(Beginning of Provided entries)

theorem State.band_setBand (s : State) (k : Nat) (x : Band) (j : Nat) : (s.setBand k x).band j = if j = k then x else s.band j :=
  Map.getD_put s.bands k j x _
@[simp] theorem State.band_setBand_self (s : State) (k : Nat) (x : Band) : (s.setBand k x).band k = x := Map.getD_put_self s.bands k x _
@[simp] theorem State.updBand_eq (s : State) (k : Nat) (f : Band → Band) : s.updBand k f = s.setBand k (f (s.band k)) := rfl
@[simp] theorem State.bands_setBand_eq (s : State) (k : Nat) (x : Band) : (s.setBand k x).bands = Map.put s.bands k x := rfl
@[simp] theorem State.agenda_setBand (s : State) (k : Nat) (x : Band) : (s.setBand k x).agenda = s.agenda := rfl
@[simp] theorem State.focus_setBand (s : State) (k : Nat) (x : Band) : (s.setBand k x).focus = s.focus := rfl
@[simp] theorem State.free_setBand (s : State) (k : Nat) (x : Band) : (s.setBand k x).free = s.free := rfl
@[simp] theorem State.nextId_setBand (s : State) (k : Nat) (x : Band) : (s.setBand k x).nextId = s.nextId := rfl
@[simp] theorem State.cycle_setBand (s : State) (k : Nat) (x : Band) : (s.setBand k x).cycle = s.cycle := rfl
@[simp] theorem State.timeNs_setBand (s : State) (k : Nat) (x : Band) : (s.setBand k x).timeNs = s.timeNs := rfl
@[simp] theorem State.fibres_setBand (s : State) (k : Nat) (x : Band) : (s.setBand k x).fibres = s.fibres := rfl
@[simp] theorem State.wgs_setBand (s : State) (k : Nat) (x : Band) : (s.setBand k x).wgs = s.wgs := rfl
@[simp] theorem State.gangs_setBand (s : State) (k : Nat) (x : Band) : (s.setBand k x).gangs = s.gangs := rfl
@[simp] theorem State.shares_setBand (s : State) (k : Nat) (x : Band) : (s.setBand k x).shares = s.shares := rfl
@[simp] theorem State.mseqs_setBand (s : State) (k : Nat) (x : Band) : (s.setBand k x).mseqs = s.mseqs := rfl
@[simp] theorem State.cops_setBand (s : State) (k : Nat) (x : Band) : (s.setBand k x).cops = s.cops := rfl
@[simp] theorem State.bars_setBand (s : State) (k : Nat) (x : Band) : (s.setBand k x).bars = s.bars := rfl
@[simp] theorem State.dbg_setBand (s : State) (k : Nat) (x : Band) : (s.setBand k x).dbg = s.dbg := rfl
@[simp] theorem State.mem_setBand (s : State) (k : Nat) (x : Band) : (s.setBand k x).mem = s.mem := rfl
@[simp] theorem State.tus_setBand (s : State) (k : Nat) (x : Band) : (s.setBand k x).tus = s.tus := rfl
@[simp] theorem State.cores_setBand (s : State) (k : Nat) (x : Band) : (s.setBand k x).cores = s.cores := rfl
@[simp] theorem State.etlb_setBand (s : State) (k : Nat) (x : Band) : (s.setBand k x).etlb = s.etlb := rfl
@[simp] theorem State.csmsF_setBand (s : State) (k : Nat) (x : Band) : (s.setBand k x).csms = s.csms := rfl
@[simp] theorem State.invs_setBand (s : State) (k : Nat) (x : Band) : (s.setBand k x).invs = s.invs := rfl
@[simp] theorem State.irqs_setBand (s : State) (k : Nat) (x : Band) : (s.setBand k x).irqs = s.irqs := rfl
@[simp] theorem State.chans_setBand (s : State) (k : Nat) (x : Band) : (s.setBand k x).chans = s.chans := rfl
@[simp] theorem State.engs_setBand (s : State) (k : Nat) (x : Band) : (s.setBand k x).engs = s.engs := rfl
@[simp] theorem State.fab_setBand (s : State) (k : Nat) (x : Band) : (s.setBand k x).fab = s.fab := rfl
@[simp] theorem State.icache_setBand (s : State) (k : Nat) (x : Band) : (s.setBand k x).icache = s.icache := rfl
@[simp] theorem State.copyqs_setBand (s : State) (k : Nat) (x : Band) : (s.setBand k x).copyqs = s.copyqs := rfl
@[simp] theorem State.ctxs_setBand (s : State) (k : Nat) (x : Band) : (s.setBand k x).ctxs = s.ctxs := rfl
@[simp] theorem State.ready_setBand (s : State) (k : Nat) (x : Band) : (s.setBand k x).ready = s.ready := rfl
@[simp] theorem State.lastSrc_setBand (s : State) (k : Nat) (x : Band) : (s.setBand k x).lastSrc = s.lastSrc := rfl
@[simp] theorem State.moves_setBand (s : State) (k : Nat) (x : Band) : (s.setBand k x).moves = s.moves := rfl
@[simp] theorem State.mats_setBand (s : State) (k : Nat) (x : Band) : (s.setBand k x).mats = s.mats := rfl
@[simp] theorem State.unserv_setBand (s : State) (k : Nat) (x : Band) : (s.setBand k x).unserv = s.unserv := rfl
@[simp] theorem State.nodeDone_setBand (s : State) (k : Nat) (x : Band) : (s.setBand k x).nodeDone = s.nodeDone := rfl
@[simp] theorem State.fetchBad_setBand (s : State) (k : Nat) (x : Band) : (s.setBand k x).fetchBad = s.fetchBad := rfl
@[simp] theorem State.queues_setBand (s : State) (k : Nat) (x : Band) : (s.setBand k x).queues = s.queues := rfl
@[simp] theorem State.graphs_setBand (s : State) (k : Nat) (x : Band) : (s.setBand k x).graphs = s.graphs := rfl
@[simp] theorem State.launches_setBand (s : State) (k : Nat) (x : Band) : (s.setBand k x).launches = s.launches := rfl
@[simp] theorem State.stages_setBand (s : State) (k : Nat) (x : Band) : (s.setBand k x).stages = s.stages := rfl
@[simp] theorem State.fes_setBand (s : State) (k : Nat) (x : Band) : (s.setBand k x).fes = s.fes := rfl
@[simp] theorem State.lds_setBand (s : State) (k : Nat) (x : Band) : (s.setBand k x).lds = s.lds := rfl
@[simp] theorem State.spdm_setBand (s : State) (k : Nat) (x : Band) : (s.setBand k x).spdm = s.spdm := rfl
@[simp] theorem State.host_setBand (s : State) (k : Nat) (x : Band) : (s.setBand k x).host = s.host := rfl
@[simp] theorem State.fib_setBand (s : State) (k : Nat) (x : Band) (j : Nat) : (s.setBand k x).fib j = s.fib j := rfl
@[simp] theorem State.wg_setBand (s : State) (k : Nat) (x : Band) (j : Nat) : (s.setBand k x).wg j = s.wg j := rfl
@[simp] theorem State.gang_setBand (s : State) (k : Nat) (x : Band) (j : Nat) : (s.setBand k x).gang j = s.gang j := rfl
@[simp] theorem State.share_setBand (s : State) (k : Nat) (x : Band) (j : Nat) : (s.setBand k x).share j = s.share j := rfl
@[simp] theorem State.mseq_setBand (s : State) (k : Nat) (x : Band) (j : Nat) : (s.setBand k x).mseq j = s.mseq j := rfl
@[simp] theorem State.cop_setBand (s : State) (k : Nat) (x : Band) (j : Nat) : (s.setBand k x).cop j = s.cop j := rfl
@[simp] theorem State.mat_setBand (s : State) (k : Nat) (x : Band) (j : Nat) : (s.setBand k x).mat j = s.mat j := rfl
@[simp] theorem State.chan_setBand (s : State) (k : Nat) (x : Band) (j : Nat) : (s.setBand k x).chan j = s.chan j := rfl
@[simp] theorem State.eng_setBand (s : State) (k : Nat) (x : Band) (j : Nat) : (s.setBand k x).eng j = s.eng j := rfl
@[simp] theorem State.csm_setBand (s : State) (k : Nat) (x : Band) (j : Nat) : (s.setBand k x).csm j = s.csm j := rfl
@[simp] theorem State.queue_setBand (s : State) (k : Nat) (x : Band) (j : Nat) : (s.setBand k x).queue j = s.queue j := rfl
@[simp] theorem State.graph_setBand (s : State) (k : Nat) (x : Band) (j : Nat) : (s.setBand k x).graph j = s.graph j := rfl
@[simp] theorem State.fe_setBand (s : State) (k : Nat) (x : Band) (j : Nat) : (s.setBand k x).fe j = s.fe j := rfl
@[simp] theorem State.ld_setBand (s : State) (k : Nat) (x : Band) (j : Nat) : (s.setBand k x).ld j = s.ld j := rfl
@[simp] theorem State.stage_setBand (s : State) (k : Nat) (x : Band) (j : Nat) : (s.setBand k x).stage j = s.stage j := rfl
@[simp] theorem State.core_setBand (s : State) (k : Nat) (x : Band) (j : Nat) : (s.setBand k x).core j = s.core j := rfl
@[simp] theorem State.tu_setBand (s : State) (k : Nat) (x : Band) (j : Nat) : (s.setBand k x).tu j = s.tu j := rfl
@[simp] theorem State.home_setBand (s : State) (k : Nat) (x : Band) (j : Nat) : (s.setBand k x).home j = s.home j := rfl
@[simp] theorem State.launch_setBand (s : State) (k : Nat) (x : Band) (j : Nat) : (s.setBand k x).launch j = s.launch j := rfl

(End of Provided entries)

Problem
Output the first line of the entries above and every line after it, exactly as written, ending with the line that contains "Map.getD_put s.bands k j x _".

Result of the exercise
theorem State.band_setBand (s : State) (k : Nat) (x : Band) (j : Nat) : (s.setBand k x).band j = if j = k then x else s.band j :=
  Map.getD_put s.bands k j x _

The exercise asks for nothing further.